В самом деле, когда взбираешься на вершину Брокена, нельзя удержаться от мысли об увлекательных блоксбергских историях и в особенности о великой, таинственной национальной немецкой трагедии — о докторе Фаусте. Мне все время казалось, что следом за мною взбиралось в гору чье-то лошадиное копыто и кто-то юмористически переводил дыхание. И мне думается, у самого Мефистофеля захватывает дух, когда он взбирается на свою любимую гору. Это в высшей степени утомительная дорога, и я был рад, когда, наконец, увидел долгожданный дом на Брокене.
Дом этот, известный по многим рисункам, всего-навсего одноэтажный и находится на вершине горы; выстроен он в 1800 году графом Штольберг-Вернигероде, и на его же счет содержится в доме гостиница. Стены — поразительной толщины, так как приняты во внимание ветер и зимняя стужа; крыша низкая, посредине ее находится вышка в форме башни. Рядом с домом расположены еще два небольших здания, одно из которых служило в прежнее время приютом для посетителей Брокена.

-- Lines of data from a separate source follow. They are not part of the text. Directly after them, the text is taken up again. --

theorem narrowEffect_keeps {V : Nat} {ty : Nat} {inst : Nat} {off : Nat} {s0 s : State} (hV : subMask 140737488355434 V = true)
    (h : Keeps V s0 s) : Keeps V s0 (narrowEffect ty inst off s) := by
  refine h.step hV ?_
  clear h hV
  have h : Keeps 140737488355434 s s := .refl _ _
  unfold narrowEffect
  repeat' first
    | with_reducible assumption
    | decide
    | with_reducible refine Keeps.ite ?_ (fun _ => ?_)
    | with_reducible refine State.draw_keeps ?_ ?_
    | with_reducible refine clearRc_keeps ?_ ?_

theorem takeLock_keeps {V : Nat} {f : Nat} {s0 s : State} (hV : subMask 140737488355360 V = true)
    (h : Keeps V s0 s) : Keeps V s0 (takeLock f s).2 := by
  refine h.step hV ?_
  clear h hV
  have h : Keeps 140737488355360 s s := .refl _ _
  unfold takeLock
  repeat' first
    | with_reducible assumption
    | decide
    | with_reducible refine Keeps.ite ?_ (fun _ => ?_)
    | with_reducible refine State.draw_keeps ?_ ?_
    | with_reducible refine State.modNode_keeps ?_ ?_
    | with_reducible refine Keeps.foldl _ (fun _ _ _ => ?_) ?_
    | with_reducible refine Keeps.foldl_fst _ (fun _ _ _ => ?_) ?_
    | dsimp only
    | split

theorem readWord_keeps {V : Nat} {f : Nat} {a : Nat} {old : Option Snapshot} {s0 s : State} (hV : subMask 140737488355434 V = true)
    (h : Keeps V s0 s) : Keeps V s0 (readWord f a old s).2 := by
  refine h.step hV ?_
  clear h hV
  have h : Keeps 140737488355434 s s := .refl _ _
  unfold readWord
  repeat' first
    | with_reducible assumption
    | decide
    | with_reducible refine Keeps.ite ?_ (fun _ => ?_)
    | with_reducible refine State.modFn_keeps ?_ ?_
    | with_reducible refine narrowEffect_keeps ?_ ?_
    | with_reducible refine readWide_keeps ?_ ?_
    | with_reducible refine takeLock_keeps ?_ ?_
    | with_reducible refine Keeps.foldl _ (fun _ _ _ => ?_) ?_
    | with_reducible refine Keeps.foldl_fst _ (fun _ _ _ => ?_) ?_
    | dsimp only
    | split

theorem readLong_keeps {V : Nat} {f : Nat} {a : Nat} {s0 s : State} (hV : subMask 140737488355434 V = true)
    (h : Keeps V s0 s) : Keeps V s0 (readLong f a s).2 := by
  refine h.step hV ?_
  clear h hV
  have h : Keeps 140737488355434 s s := .refl _ _
  unfold readLong
  repeat' first
    | with_reducible assumption
    | decide
    | with_reducible refine Keeps.ite ?_ (fun _ => ?_)
    | with_reducible refine dropSnap_keeps ?_ ?_
    | with_reducible refine readWide_keeps ?_ ?_
    | with_reducible refine readWord_keeps ?_ ?_
    | with_reducible refine Keeps.foldl _ (fun _ _ _ => ?_) ?_
    | with_reducible refine Keeps.foldl_fst _ (fun _ _ _ => ?_) ?_
    | dsimp only
    | split

theorem barRead_keeps {V : Nat} {f : Nat} {bar : Nat} {a : Nat} {size : Nat} {s0 s : State} (hV : subMask 985164565971050 V = true)
    (h : Keeps V s0 s) : Keeps V s0 (barRead f bar a size s) := by
  refine h.step hV ?_
  clear h hV
  have h : Keeps 985164565971050 s s := .refl _ _
  unfold barRead
  repeat' first
    | with_reducible assumption
    | decide
    | with_reducible refine Keeps.ite ?_ (fun _ => ?_)
    | with_reducible refine dropSnap_keeps ?_ ?_
    | with_reducible refine endsDoze_keeps ?_ ?_
    | with_reducible refine out_keeps ?_ ?_
    | with_reducible refine pimRead_keeps ?_ ?_
    | with_reducible refine readLong_keeps ?_ ?_
    | with_reducible refine readWord_keeps ?_ ?_
    | with_reducible refine Keeps.foldl _ (fun _ _ _ => ?_) ?_
    | with_reducible refine Keeps.foldl_fst _ (fun _ _ _ => ?_) ?_
    | dsimp only
    | split

theorem partWrite_keeps {V : Nat} {f : Nat} {a : Nat} {s0 s : State} (hV : subMask 10 V = true)
    (h : Keeps V s0 s) : Keeps V s0 (partWrite f a s) := by
  refine h.step hV ?_
  clear h hV
  have h : Keeps 10 s s := .refl _ _
  unfold partWrite
  repeat' first
    | with_reducible assumption
    | decide
    | with_reducible refine Keeps.ite ?_ (fun _ => ?_)
    | with_reducible refine setErr_keeps ?_ ?_
    | with_reducible refine Keeps.foldl _ (fun _ _ _ => ?_) ?_
    | with_reducible refine Keeps.foldl_fst _ (fun _ _ _ => ?_) ?_
    | dsimp only
    | split

theorem pimWindowWrite_keeps {V : Nat} {off : Nat} {size : Nat} {v : Nat} {part : Bool} {s0 s : State} (hV : subMask 1073743114 V = true)
    (h : Keeps V s0 s) : Keeps V s0 (pimWindowWrite off size v part s) := by
  refine h.step hV ?_
  clear h hV
  have h : Keeps 1073743114 s s := .refl _ _
  unfold pimWindowWrite
  repeat' first
    | with_reducible assumption
    | decide
    | with_reducible refine Keeps.ite ?_ (fun _ => ?_)
    | with_reducible refine setErr_keeps ?_ ?_
    | with_reducible refine sourceWrite_keeps ?_ ?_

theorem msixTableWrite_keeps {V : Nat} {f : Nat} {i : Nat} {off : Nat} {size : Nat} {v : W64} {s0 s : State} (hV : subMask 8 V = true)
    (h : Keeps V s0 s) : Keeps V s0 (msixTableWrite f i off size v s) := by
  refine h.step hV ?_
  clear h hV
  have h : Keeps 8 s s := .refl _ _
  unfold msixTableWrite
  repeat' first
    | with_reducible assumption
    | decide
    | with_reducible refine Keeps.ite ?_ (fun _ => ?_)
    | with_reducible refine State.joinEntry_keeps ?_ ?_
    | with_reducible refine State.modFn_keeps ?_ ?_

theorem ptstepWrite_keeps {V : Nat} {v : Nat} {whole : Bool} {s0 s : State} (hV : subMask 11 V = true)
    (h : Keeps V s0 s) : Keeps V s0 (ptstepWrite v whole s) := by
  refine h.step hV ?_
  clear h hV
  have h : Keeps 11 s s := .refl _ _
  unfold ptstepWrite
  repeat' first
    | with_reducible assumption
    | decide
    | with_reducible refine Keeps.ite ?_ (fun _ => ?_)
    | with_reducible refine State.modTime_keeps ?_ ?_
    | with_reducible refine setErr_keeps ?_ ?_

theorem bcqHead_keeps {V : Nat} {f : Nat} {v : Nat} {s0 s : State} (hV : subMask 879611449704458 V = true)
    (h : Keeps V s0 s) : Keeps V s0 (bcqHead f v s) := by
  refine h.step hV ?_
  clear h hV
  have h : Keeps 879611449704458 s s := .refl _ _
  unfold bcqHead
  repeat' first
    | with_reducible assumption
    | decide
    | with_reducible refine Keeps.ite ?_ (fun _ => ?_)
    | with_reducible refine State.modRing_keeps ?_ ?_
    | with_reducible refine bcqStop_keeps ?_ ?_
    | with_reducible refine setErr_keeps ?_ ?_

theorem cancelStandby_keeps {V : Nat} {code : Nat} {s0 s : State} (hV : subMask 895004612493322 V = true)
    (h : Keeps V s0 s) : Keeps V s0 (cancelStandby code s) := by
  refine h.step hV ?_
  clear h hV
  have h : Keeps 895004612493322 s s := .refl _ _
  unfold cancelStandby
  repeat' first
    | with_reducible assumption
    | decide
    | with_reducible refine Keeps.ite ?_ (fun _ => ?_)
    | with_reducible refine State.modPwr_keeps ?_ ?_
    | with_reducible refine State.modTile_keeps ?_ ?_
    | with_reducible refine State.setSreg_keeps ?_ ?_
    | with_reducible refine emitMgr_keeps ?_ ?_
    | with_reducible refine out_keeps ?_ ?_
    | with_reducible refine setErr_keeps ?_ ?_
    | with_reducible refine Keeps.foldl _ (fun _ _ _ => ?_) ?_
    | with_reducible refine Keeps.foldl_fst _ (fun _ _ _ => ?_) ?_
    | dsimp only
    | split
    | with_reducible refine Keeps.set_stage_lastCancel_stopping ?_ ?_ ?_ ?_

theorem doorbell_keeps {V : Nat} {f : Nat} {s0 s : State} (hV : subMask 895004612493322 V = true)
    (h : Keeps V s0 s) : Keeps V s0 (doorbell f s) := by
  refine h.step hV ?_
  clear h hV
  have h : Keeps 895004612493322 s s := .refl _ _
  unfold doorbell
  repeat' first
    | with_reducible assumption
    | decide
    | with_reducible refine Keeps.ite ?_ (fun _ => ?_)
    | with_reducible refine cancelStandby_keeps ?_ ?_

Вступая в дом на Брокене, я испытал какое-то необыкновенное сказочное чувство. После долгого одинокого пути среди елей и утесов переносишься внезапно в надоблачное жилище; города, горы и леса остаются внизу, а вверху находишь удивительно пестрое общество чужих тебе людей; оно встречает тебя, как водится в таких местах, словно долгожданного сотоварища, — наполовину с любопытством, наполовину равнодушно. Я застал полный дом народу и, как подобает разумному человеку, начал уже подумывать о ночи и о неудобствах соломенного тюфяка; умирающим голосом я потребовал себе чаю, и хозяин брокенской гостиницы был достаточно сообразителен, чтобы понять, что перед ним больной человек, нуждающийся на ночь в порядочной постели. Такую постель он мне устроил в тесной комнатке, где уже расположился молодой коммерсант, долговязый рвотный порошок в коричневом костюме.

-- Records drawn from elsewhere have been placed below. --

theorem requestAnswer_keeps {V : Nat} {k : Nat} {b : Burst} {bres : Nat} {naddr : Nat} {l : Nat} {data : List Byte} {s0 s : State} (hV : subMask 1020350011934010 V = true)
    (h : Keeps V s0 s) : Keeps V s0 (requestAnswer k b bres naddr l data s) := by
  refine h.step hV ?_
  clear h hV
  have h : Keeps 1020350011934010 s s := .refl _ _
  unfold requestAnswer
  repeat' first
    | with_reducible assumption
    | decide
    | with_reducible refine Keeps.ite ?_ (fun _ => ?_)
    | with_reducible refine afterAnswer_keeps ?_ ?_
    | with_reducible refine burstError_keeps ?_ ?_
    | with_reducible refine countBlocks_keeps ?_ ?_
    | with_reducible refine countBytes_keeps ?_ ?_
    | with_reducible refine dropBurst_keeps ?_ ?_
    | with_reducible refine endJob_keeps ?_ ?_
    | with_reducible refine missedBurst_keeps ?_ ?_
    | with_reducible refine request_keeps ?_ ?_
    | with_reducible refine settleChan_keeps ?_ ?_
    | with_reducible refine shortAnswer_keeps ?_ ?_
    | with_reducible refine Keeps.foldl _ (fun _ _ _ => ?_) ?_
    | with_reducible refine Keeps.foldl_fst _ (fun _ _ _ => ?_) ?_
    | dsimp only
    | split

theorem bulkRequestAnswer_keeps {V : Nat} {t0 : Nat} {c : Nat} {bseq : Nat} {mis : Bool} {blocks : List RxBlock} {s0 s : State} (hV : subMask 1020350014620986 V = true)
    (h : Keeps V s0 s) : Keeps V s0 (bulkRequestAnswer t0 c bseq mis blocks s) := by
  refine h.step hV ?_
  clear h hV
  have h : Keeps 1020350014620986 s s := .refl _ _
  unfold bulkRequestAnswer
  repeat' first
    | with_reducible assumption
    | decide
    | with_reducible refine Keeps.ite ?_ (fun _ => ?_)
    | with_reducible refine hostile_keeps ?_ ?_
    | with_reducible refine missedBurst_keeps ?_ ?_
    | with_reducible refine receive_keeps ?_ ?_
    | with_reducible refine requestAnswer_keeps ?_ ?_
    | with_reducible refine seeHeader_keeps ?_ ?_
    | with_reducible refine Keeps.foldl _ (fun _ _ _ => ?_) ?_
    | with_reducible refine Keeps.foldl_fst _ (fun _ _ _ => ?_) ?_
    | dsimp only
    | split

theorem bulkReset_keeps {V : Nat} {f : Nat} {s0 s : State} (hV : subMask 131080 V = true)
    (h : Keeps V s0 s) : Keeps V s0 (bulkReset f s) := by
  refine h.step hV ?_
  clear h hV
  have h : Keeps 131080 s s := .refl _ _
  unfold bulkReset
  repeat' first
    | with_reducible assumption
    | decide
    | with_reducible refine Keeps.ite ?_ (fun _ => ?_)
    | with_reducible refine State.modChan_keeps ?_ ?_
    | with_reducible refine State.modFn_keeps ?_ ?_
    | with_reducible refine Keeps.foldl _ (fun _ _ _ => ?_) ?_

theorem readAhead_keeps {V : Nat} {k : Nat} {s0 s : State} (hV : subMask 879611449835530 V = true)
    (h : Keeps V s0 s) : Keeps V s0 (readAhead k s) := by
  refine h.step hV ?_
  clear h hV
  have h : Keeps 879611449835530 s s := .refl _ _
  unfold readAhead
  repeat' first
    | with_reducible assumption
    | decide
    | with_reducible refine Keeps.ite ?_ (fun _ => ?_)
    | with_reducible refine State.modChan_keeps ?_ ?_
    | with_reducible refine endJob_keeps ?_ ?_
    | with_reducible refine request_keeps ?_ ?_
    | with_reducible refine Keeps.foldl _ (fun _ _ _ => ?_) ?_
    | with_reducible refine Keeps.foldl_fst _ (fun _ _ _ => ?_) ?_
    | dsimp only
    | split

theorem bulkTick_keeps {V : Nat} {s0 s : State} (hV : subMask 1020348938190874 V = true)
    (h : Keeps V s0 s) : Keeps V s0 (bulkTick s) := by
  refine h.step hV ?_
  clear h hV
  have h : Keeps 1020348938190874 s s := .refl _ _
  unfold bulkTick
  repeat' first
    | with_reducible assumption
    | decide
    | with_reducible refine Keeps.ite ?_ (fun _ => ?_)
    | with_reducible refine bulkPort_keeps ?_ ?_
    | with_reducible refine grantWishes_keeps ?_ ?_
    | with_reducible refine promote_keeps ?_ ?_
    | with_reducible refine readAhead_keeps ?_ ?_
    | with_reducible refine Keeps.foldl _ (fun _ _ _ => ?_) ?_

theorem lateWake_keeps {V : Nat} {t0 : Nat} {s0 s : State} (hV : subMask 895004880928778 V = true)
    (h : Keeps V s0 s) : Keeps V s0 (lateWake t0 s) := by
  refine h.step hV ?_
  clear h hV
  have h : Keeps 895004880928778 s s := .refl _ _
  unfold lateWake
  repeat' first
    | with_reducible assumption
    | decide
    | with_reducible refine Keeps.ite ?_ (fun _ => ?_)
    | with_reducible refine State.modPwr_keeps ?_ ?_
    | with_reducible refine wakeSource_keeps ?_ ?_
    | with_reducible refine Keeps.foldl _ (fun _ _ _ => ?_) ?_
    | with_reducible refine Keeps.foldl_fst _ (fun _ _ _ => ?_) ?_
    | dsimp only
    | split

theorem settleOff_keeps {V : Nat} {t0 : Nat} {s0 s : State} (hV : subMask 895004880928778 V = true)
    (h : Keeps V s0 s) : Keeps V s0 (settleOff t0 s) := by
  refine h.step hV ?_
  clear h hV
  have h : Keeps 895004880928778 s s := .refl _ _
  unfold settleOff
  repeat' first
    | with_reducible assumption
    | decide
    | with_reducible refine Keeps.ite ?_ (fun _ => ?_)
    | with_reducible refine State.modPwr_keeps ?_ ?_
    | with_reducible refine lateWake_keeps ?_ ?_

theorem dropHeld_keeps {V : Nat} {t0 : Nat} {s0 s : State} (hV : subMask 844427077615626 V = true)
    (h : Keeps V s0 s) : Keeps V s0 (dropHeld t0 s) := by
  refine h.step hV ?_
  clear h hV
  have h : Keeps 844427077615626 s s := .refl _ _
  unfold dropHeld
  repeat' first
    | with_reducible assumption
    | decide
    | with_reducible refine Keeps.ite ?_ (fun _ => ?_)
    | with_reducible refine State.modPwr_keeps ?_ ?_
    | with_reducible refine out_keeps ?_ ?_
    | with_reducible refine setErr_keeps ?_ ?_
    | with_reducible refine Keeps.foldl _ (fun _ _ _ => ?_) ?_

theorem dropMesh_keeps {V : Nat} {t0 : Nat} {s0 s : State} (hV : subMask 12884901888 V = true)
    (h : Keeps V s0 s) : Keeps V s0 (dropMesh t0 s) := by
  refine h.step hV ?_
  clear h hV
  have h : Keeps 12884901888 s s := .refl _ _
  unfold dropMesh
  repeat' first
    | with_reducible assumption
    | decide
    | with_reducible refine Keeps.ite ?_ (fun _ => ?_)
    | exact nwf_nmod _ _
    | exact nwf_nput _ _
    | exact nwf_filter _
    | exact fun _ => nwf_nmapAll _
    | exact ascKeys_nput _ _ _
    | exact ascKeys_filter _
    | exact nwf_foldl_nput _ _ _
    | exact memWrite_wf _ _ _
    | exact fun hi => nwf_nput _ _ (nwf_filter _ hi)
    | with_reducible refine Keeps.foldl _ (fun _ _ _ => ?_) ?_
    | with_reducible refine Keeps.foldl_fst _ (fun _ _ _ => ?_) ?_
    | dsimp only
    | split
    | with_reducible refine Keeps.set_mesh_meshFails ?_ ?_ ?_ ?_

theorem fwTileFails_keeps {V : Nat} {t0 : Nat} {s0 s : State} (hV : subMask 33554440 V = true)
    (h : Keeps V s0 s) : Keeps V s0 (fwTileFails t0 s) := by
  refine h.step hV ?_
  clear h hV
  have h : Keeps 33554440 s s := .refl _ _
  unfold fwTileFails
  repeat' first
    | with_reducible assumption
    | decide
    | with_reducible refine Keeps.ite ?_ (fun _ => ?_)
    | with_reducible refine State.modFw_keeps ?_ ?_
    | with_reducible refine nextSwitch_keeps ?_ ?_
    | with_reducible refine Keeps.foldl _ (fun _ _ _ => ?_) ?_
    | with_reducible refine Keeps.foldl_fst _ (fun _ _ _ => ?_) ?_
    | dsimp only
    | split

theorem setTileOk_keeps {V : Nat} {t0 : Nat} {v : Nat} {s0 s : State} (hV : subMask 268435456 V = true)
    (h : Keeps V s0 s) : Keeps V s0 (setTileOk t0 v s) := by
  refine h.step hV ?_
  clear h hV
  have h : Keeps 268435456 s s := .refl _ _
  unfold setTileOk
  repeat' first
    | with_reducible assumption
    | decide
    | with_reducible refine Keeps.ite ?_ (fun _ => ?_)
    | with_reducible refine State.modPins_keeps ?_ ?_

theorem enterOff_keeps {V : Nat} {t0 : Nat} {status : Nat} {s0 s : State} (hV : subMask 1020363198891386 V = true)
    (h : Keeps V s0 s) : Keeps V s0 (enterOff t0 status s) := by
  refine h.step hV ?_
  clear h hV
  have h : Keeps 1020363198891386 s s := .refl _ _
  unfold enterOff
  repeat' first
    | with_reducible assumption
    | decide
    | with_reducible refine Keeps.ite ?_ (fun _ => ?_)
    | with_reducible refine State.modPwr_keeps ?_ ?_
    | with_reducible refine State.modTile_keeps ?_ ?_
    | with_reducible refine dropHeld_keeps ?_ ?_
    | with_reducible refine dropIdle_keeps ?_ ?_
    | with_reducible refine dropMesh_keeps ?_ ?_
    | with_reducible refine endTileWork_keeps ?_ ?_
    | with_reducible refine failHandle_keeps ?_ ?_
    | with_reducible refine fwTileFails_keeps ?_ ?_
    | with_reducible refine setErr_keeps ?_ ?_
    | with_reducible refine setTileOk_keeps ?_ ?_
    | with_reducible refine stopPorts_keeps ?_ ?_
    | with_reducible refine Keeps.foldl _ (fun _ _ _ => ?_) ?_

theorem wakeFails_keeps {V : Nat} {t0 : Nat} {item : Nat} {s0 s : State} (hV : subMask 1020398095500666 V = true)
    (h : Keeps V s0 s) : Keeps V s0 (wakeFails t0 item s) := by
  refine h.step hV ?_
  clear h hV
  have h : Keeps 1020398095500666 s s := .refl _ _
  unfold wakeFails
  repeat' first
    | with_reducible assumption
    | decide
    | with_reducible refine Keeps.ite ?_ (fun _ => ?_)
    | with_reducible refine State.modPwr_keeps ?_ ?_
    | with_reducible refine dropHeld_keeps ?_ ?_
    | with_reducible refine emitMgr_keeps ?_ ?_
    | with_reducible refine enterOff_keeps ?_ ?_
    | with_reducible refine out_keeps ?_ ?_
    | with_reducible refine packageFault_keeps ?_ ?_
    | with_reducible refine setErr_keeps ?_ ?_

theorem busDone_keeps {V : Nat} {t0 : Nat} {i : Nat} {ok : Bool} {s0 s : State} (hV : subMask 1035791258289530 V = true)
    (h : Keeps V s0 s) : Keeps V s0 (busDone t0 i ok s) := by
  refine h.step hV ?_
  clear h hV
  have h : Keeps 1035791258289530 s s := .refl _ _
  unfold busDone
  repeat' first
    | with_reducible assumption
    | decide
    | with_reducible refine Keeps.ite ?_ (fun _ => ?_)
    | with_reducible refine State.modPwr_keeps ?_ ?_
    | with_reducible refine avsEvent_keeps ?_ ?_
    | with_reducible refine out_keeps ?_ ?_
    | with_reducible refine setErr_keeps ?_ ?_
    | with_reducible refine settleOff_keeps ?_ ?_
    | with_reducible refine wakeFails_keeps ?_ ?_
    | with_reducible refine Keeps.foldl _ (fun _ _ _ => ?_) ?_
    | with_reducible refine Keeps.foldl_fst _ (fun _ _ _ => ?_) ?_
    | dsimp only
    | split

theorem busRead_keeps {V : Nat} {f : Nat} {bar : Nat} {a : Nat} {size : Nat} {s0 s : State} (hV : subMask 1035742369284202 V = true)
    (h : Keeps V s0 s) : Keeps V s0 (busRead f bar a size s) := by
  refine h.step hV ?_
  clear h hV
  have h : Keeps 1035742369284202 s s := .refl _ _
  unfold busRead
  repeat' first
    | with_reducible assumption
    | decide
    | with_reducible refine Keeps.ite ?_ (fun _ => ?_)
    | with_reducible refine barRead_keeps ?_ ?_
    | with_reducible refine dropSnap_keeps ?_ ?_
    | with_reducible refine holdAcc_keeps ?_ ?_
    | with_reducible refine out_keeps ?_ ?_
    | with_reducible refine Keeps.foldl _ (fun _ _ _ => ?_) ?_
    | with_reducible refine Keeps.foldl_fst _ (fun _ _ _ => ?_) ?_
    | dsimp only
    | split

В общей комнате царили шум и оживление. Собрались там студенты различных университетов. Некоторые недавно прибыли и отдыхают, другие готовятся в путь, завязывают свои сумки, записывают свои имена в книгу для посетителей и принимают от служанок букеты брокенских цветов; вот где щиплют за щеки, распевают, прыгают, горланят, задают вопросы, отвечают, — пожелания хорошей погоды, доброго пути, «на здоровье», «с богом!» Некоторые из отбывающих подвыпили и испытывают двойное удовольствие от красивых видов, так как у пьяного все двоится в глазах.